▶ Data
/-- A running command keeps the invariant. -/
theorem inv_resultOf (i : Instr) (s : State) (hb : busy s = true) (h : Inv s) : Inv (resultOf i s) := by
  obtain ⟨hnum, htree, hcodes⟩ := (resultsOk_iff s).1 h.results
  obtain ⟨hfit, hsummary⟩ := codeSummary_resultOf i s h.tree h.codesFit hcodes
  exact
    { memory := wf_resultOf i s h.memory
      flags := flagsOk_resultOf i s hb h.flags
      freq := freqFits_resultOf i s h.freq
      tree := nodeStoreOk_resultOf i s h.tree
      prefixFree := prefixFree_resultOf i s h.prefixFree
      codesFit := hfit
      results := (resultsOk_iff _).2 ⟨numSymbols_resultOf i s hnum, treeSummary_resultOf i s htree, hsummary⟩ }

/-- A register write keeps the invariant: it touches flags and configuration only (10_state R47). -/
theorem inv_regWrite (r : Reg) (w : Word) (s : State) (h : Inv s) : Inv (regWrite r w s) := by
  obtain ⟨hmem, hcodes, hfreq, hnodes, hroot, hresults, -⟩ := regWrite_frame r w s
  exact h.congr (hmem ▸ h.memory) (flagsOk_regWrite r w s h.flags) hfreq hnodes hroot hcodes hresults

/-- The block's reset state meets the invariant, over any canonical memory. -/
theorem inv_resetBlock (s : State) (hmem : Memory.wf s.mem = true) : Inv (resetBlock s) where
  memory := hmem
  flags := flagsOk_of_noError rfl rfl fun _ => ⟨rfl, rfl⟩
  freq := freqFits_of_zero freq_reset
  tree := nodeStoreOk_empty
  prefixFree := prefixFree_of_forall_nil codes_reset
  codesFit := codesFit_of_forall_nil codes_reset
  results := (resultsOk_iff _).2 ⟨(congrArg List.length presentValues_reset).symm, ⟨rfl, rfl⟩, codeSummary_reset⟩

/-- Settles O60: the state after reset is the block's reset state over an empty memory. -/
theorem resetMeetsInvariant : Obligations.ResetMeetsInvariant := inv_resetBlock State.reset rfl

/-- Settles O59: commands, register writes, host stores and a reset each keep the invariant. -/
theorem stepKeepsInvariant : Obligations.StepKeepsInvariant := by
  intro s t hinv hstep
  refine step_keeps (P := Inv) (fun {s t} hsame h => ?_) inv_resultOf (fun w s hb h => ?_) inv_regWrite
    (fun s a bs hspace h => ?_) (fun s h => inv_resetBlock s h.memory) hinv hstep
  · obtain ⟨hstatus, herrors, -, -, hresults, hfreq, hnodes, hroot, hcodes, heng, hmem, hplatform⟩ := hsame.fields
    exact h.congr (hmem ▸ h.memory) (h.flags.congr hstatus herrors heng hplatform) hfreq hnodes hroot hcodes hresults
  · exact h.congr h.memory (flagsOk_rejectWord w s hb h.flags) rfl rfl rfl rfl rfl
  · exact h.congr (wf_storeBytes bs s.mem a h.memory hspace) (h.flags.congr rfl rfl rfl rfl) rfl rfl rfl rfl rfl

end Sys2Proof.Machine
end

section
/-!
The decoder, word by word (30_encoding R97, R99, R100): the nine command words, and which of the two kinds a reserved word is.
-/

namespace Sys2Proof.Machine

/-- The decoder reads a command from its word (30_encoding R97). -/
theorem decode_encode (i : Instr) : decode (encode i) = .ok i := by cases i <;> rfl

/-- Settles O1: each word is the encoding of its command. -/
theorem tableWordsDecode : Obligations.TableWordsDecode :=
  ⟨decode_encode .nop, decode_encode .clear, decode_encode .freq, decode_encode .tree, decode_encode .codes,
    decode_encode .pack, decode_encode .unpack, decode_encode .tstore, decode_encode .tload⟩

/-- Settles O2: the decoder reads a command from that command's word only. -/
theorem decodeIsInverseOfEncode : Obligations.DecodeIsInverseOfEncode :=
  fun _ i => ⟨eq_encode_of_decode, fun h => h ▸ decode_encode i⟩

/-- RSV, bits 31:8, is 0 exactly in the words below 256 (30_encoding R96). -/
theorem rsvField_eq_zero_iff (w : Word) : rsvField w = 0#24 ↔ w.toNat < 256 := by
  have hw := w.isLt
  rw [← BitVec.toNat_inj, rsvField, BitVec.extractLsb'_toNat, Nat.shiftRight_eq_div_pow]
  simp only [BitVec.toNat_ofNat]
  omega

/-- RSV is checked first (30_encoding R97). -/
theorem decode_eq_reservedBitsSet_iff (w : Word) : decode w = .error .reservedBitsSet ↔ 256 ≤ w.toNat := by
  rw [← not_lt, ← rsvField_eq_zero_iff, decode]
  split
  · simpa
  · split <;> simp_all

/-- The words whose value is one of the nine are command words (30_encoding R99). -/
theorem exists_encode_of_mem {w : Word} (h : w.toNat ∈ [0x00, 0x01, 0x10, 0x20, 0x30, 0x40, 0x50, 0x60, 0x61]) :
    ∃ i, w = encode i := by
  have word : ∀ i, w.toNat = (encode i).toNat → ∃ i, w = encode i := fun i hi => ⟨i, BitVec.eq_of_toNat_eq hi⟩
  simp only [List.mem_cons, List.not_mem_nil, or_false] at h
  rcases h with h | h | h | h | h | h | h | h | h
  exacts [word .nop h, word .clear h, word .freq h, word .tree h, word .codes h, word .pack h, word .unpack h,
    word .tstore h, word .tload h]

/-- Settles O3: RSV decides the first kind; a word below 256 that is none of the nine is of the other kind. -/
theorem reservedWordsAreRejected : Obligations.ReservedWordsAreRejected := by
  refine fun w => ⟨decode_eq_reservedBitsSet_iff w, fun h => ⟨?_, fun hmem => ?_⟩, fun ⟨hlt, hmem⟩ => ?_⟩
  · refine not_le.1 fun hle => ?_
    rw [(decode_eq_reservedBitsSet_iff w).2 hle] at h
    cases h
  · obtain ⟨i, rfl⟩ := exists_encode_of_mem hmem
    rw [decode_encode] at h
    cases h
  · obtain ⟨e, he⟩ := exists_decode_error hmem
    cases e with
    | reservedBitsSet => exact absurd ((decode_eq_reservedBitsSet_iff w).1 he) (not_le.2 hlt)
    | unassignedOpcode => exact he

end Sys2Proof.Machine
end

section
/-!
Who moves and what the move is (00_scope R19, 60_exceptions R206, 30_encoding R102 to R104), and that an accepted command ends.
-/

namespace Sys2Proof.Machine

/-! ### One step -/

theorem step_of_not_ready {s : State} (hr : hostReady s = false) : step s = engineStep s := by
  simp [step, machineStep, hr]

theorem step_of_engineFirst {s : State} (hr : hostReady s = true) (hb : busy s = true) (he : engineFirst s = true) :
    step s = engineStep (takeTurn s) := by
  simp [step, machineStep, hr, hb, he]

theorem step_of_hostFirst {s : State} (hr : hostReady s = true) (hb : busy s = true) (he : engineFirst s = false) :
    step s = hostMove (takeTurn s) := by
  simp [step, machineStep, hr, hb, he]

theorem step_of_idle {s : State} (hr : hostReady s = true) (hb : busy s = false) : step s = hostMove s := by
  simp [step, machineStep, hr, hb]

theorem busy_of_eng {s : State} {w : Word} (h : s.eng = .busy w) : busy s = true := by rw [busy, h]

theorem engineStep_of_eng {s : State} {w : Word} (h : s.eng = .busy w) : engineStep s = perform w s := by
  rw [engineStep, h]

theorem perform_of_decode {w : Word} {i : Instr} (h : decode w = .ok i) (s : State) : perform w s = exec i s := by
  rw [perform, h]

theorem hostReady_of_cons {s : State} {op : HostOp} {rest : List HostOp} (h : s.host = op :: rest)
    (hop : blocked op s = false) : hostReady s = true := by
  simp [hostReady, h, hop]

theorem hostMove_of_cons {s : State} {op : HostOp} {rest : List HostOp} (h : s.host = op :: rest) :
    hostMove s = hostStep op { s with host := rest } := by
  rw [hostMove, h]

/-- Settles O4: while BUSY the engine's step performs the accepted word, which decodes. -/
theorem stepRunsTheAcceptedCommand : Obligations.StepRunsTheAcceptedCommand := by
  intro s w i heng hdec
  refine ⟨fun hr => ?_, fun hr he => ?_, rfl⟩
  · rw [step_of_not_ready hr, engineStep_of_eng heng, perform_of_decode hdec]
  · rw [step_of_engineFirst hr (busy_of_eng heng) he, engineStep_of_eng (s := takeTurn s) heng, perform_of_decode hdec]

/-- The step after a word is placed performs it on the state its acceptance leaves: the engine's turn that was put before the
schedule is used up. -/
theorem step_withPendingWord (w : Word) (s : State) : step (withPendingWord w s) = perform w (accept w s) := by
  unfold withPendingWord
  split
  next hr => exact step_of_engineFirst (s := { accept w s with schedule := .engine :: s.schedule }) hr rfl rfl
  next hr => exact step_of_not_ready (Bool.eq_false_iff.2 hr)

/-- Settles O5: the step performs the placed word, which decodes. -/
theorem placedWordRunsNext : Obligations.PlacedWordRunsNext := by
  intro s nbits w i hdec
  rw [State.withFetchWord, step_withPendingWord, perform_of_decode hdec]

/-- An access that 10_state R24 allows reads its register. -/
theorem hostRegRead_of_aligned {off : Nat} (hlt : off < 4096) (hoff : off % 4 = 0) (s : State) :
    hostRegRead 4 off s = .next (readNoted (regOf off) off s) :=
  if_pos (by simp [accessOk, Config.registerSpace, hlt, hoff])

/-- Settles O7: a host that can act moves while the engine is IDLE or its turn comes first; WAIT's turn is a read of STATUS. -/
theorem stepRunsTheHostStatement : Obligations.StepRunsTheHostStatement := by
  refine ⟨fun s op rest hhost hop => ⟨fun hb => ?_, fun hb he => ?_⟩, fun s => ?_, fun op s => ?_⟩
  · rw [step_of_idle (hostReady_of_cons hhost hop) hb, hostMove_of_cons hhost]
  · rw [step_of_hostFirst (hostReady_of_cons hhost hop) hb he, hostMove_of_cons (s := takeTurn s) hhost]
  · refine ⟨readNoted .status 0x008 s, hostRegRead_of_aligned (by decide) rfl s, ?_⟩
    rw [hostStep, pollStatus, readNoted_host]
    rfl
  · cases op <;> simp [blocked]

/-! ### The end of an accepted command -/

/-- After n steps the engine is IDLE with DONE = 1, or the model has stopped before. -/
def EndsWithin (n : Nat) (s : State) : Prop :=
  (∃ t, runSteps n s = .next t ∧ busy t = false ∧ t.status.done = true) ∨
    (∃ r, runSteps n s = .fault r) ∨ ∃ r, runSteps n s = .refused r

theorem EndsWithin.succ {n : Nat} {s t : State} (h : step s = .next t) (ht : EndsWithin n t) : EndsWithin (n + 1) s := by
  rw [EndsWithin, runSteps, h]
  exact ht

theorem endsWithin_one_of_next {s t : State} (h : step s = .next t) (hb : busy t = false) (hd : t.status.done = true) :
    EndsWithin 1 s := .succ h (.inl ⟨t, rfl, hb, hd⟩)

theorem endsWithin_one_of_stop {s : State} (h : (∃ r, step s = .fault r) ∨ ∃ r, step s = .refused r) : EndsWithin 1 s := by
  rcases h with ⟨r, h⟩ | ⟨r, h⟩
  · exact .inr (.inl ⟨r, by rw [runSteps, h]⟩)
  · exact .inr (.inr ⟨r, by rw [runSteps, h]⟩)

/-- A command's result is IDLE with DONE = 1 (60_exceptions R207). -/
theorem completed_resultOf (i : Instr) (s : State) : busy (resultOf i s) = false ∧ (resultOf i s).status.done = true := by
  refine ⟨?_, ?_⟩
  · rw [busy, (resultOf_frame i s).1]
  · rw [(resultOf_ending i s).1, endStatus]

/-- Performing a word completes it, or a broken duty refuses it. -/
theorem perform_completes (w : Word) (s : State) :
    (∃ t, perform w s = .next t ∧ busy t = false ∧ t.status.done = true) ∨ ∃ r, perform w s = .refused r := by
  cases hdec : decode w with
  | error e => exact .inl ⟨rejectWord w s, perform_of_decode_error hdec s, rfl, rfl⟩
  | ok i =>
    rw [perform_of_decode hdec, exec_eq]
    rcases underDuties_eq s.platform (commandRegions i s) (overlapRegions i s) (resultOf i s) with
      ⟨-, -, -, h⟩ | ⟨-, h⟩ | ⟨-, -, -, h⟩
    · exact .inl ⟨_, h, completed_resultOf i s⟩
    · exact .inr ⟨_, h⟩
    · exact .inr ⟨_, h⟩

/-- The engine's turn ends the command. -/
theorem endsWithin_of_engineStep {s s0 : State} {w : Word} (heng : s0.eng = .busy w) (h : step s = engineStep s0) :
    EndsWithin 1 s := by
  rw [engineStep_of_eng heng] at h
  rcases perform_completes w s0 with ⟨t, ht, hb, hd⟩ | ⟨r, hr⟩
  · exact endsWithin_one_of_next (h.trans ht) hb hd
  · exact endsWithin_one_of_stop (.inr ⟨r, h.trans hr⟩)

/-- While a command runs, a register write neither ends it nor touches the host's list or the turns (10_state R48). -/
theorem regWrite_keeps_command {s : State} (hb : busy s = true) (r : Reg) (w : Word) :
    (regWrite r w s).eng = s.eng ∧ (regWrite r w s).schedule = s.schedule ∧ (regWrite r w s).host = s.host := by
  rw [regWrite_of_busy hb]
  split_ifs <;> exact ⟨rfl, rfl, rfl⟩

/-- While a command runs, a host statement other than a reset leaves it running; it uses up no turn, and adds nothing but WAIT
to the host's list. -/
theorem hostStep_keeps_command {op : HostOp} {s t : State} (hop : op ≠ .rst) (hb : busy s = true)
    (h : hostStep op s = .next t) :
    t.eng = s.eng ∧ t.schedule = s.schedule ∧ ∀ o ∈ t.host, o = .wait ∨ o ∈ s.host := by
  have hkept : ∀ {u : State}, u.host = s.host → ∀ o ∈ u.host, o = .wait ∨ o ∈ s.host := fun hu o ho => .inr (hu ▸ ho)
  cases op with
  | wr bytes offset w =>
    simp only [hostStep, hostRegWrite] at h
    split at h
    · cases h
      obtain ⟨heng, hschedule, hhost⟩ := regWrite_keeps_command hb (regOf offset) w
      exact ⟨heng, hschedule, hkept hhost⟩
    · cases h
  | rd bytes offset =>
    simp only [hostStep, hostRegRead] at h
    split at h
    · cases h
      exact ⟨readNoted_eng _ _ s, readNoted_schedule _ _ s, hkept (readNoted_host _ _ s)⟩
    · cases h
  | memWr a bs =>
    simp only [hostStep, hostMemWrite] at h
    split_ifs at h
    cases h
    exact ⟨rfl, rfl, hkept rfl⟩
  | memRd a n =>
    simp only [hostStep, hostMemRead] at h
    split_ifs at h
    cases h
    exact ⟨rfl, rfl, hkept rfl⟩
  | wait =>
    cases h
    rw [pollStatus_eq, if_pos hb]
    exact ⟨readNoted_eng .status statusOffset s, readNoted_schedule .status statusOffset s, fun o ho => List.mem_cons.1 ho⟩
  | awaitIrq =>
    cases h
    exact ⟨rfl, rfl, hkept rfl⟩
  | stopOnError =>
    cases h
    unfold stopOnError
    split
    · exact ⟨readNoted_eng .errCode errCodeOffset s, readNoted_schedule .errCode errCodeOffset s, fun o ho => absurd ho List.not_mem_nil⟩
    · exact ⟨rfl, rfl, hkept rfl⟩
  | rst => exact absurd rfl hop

...

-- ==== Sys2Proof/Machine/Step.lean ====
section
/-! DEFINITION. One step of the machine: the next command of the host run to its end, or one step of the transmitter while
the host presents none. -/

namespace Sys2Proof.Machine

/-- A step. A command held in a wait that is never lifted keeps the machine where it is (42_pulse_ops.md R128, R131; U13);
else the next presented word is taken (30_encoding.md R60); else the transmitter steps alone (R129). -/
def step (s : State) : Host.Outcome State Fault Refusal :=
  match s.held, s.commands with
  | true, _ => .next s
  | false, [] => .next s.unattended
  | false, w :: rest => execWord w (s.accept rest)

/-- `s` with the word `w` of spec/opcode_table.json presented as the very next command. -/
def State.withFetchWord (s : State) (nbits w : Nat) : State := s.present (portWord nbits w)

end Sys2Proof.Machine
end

▶ Your assignment
Output the lines above between the one holding "keeps the invariant. -/" and the one holding "codesFit := hfit", inclusive, with nothing before or after them.

▶ Output
/-- A running command keeps the invariant. -/
theorem inv_resultOf (i : Instr) (s : State) (hb : busy s = true) (h : Inv s) : Inv (resultOf i s) := by
  obtain ⟨hnum, htree, hcodes⟩ := (resultsOk_iff s).1 h.results
  obtain ⟨hfit, hsummary⟩ := codeSummary_resultOf i s h.tree h.codesFit hcodes
  exact
    { memory := wf_resultOf i s h.memory
      flags := flagsOk_resultOf i s hb h.flags
      freq := freqFits_resultOf i s h.freq
      tree := nodeStoreOk_resultOf i s h.tree
      prefixFree := prefixFree_resultOf i s h.prefixFree
      codesFit := hfit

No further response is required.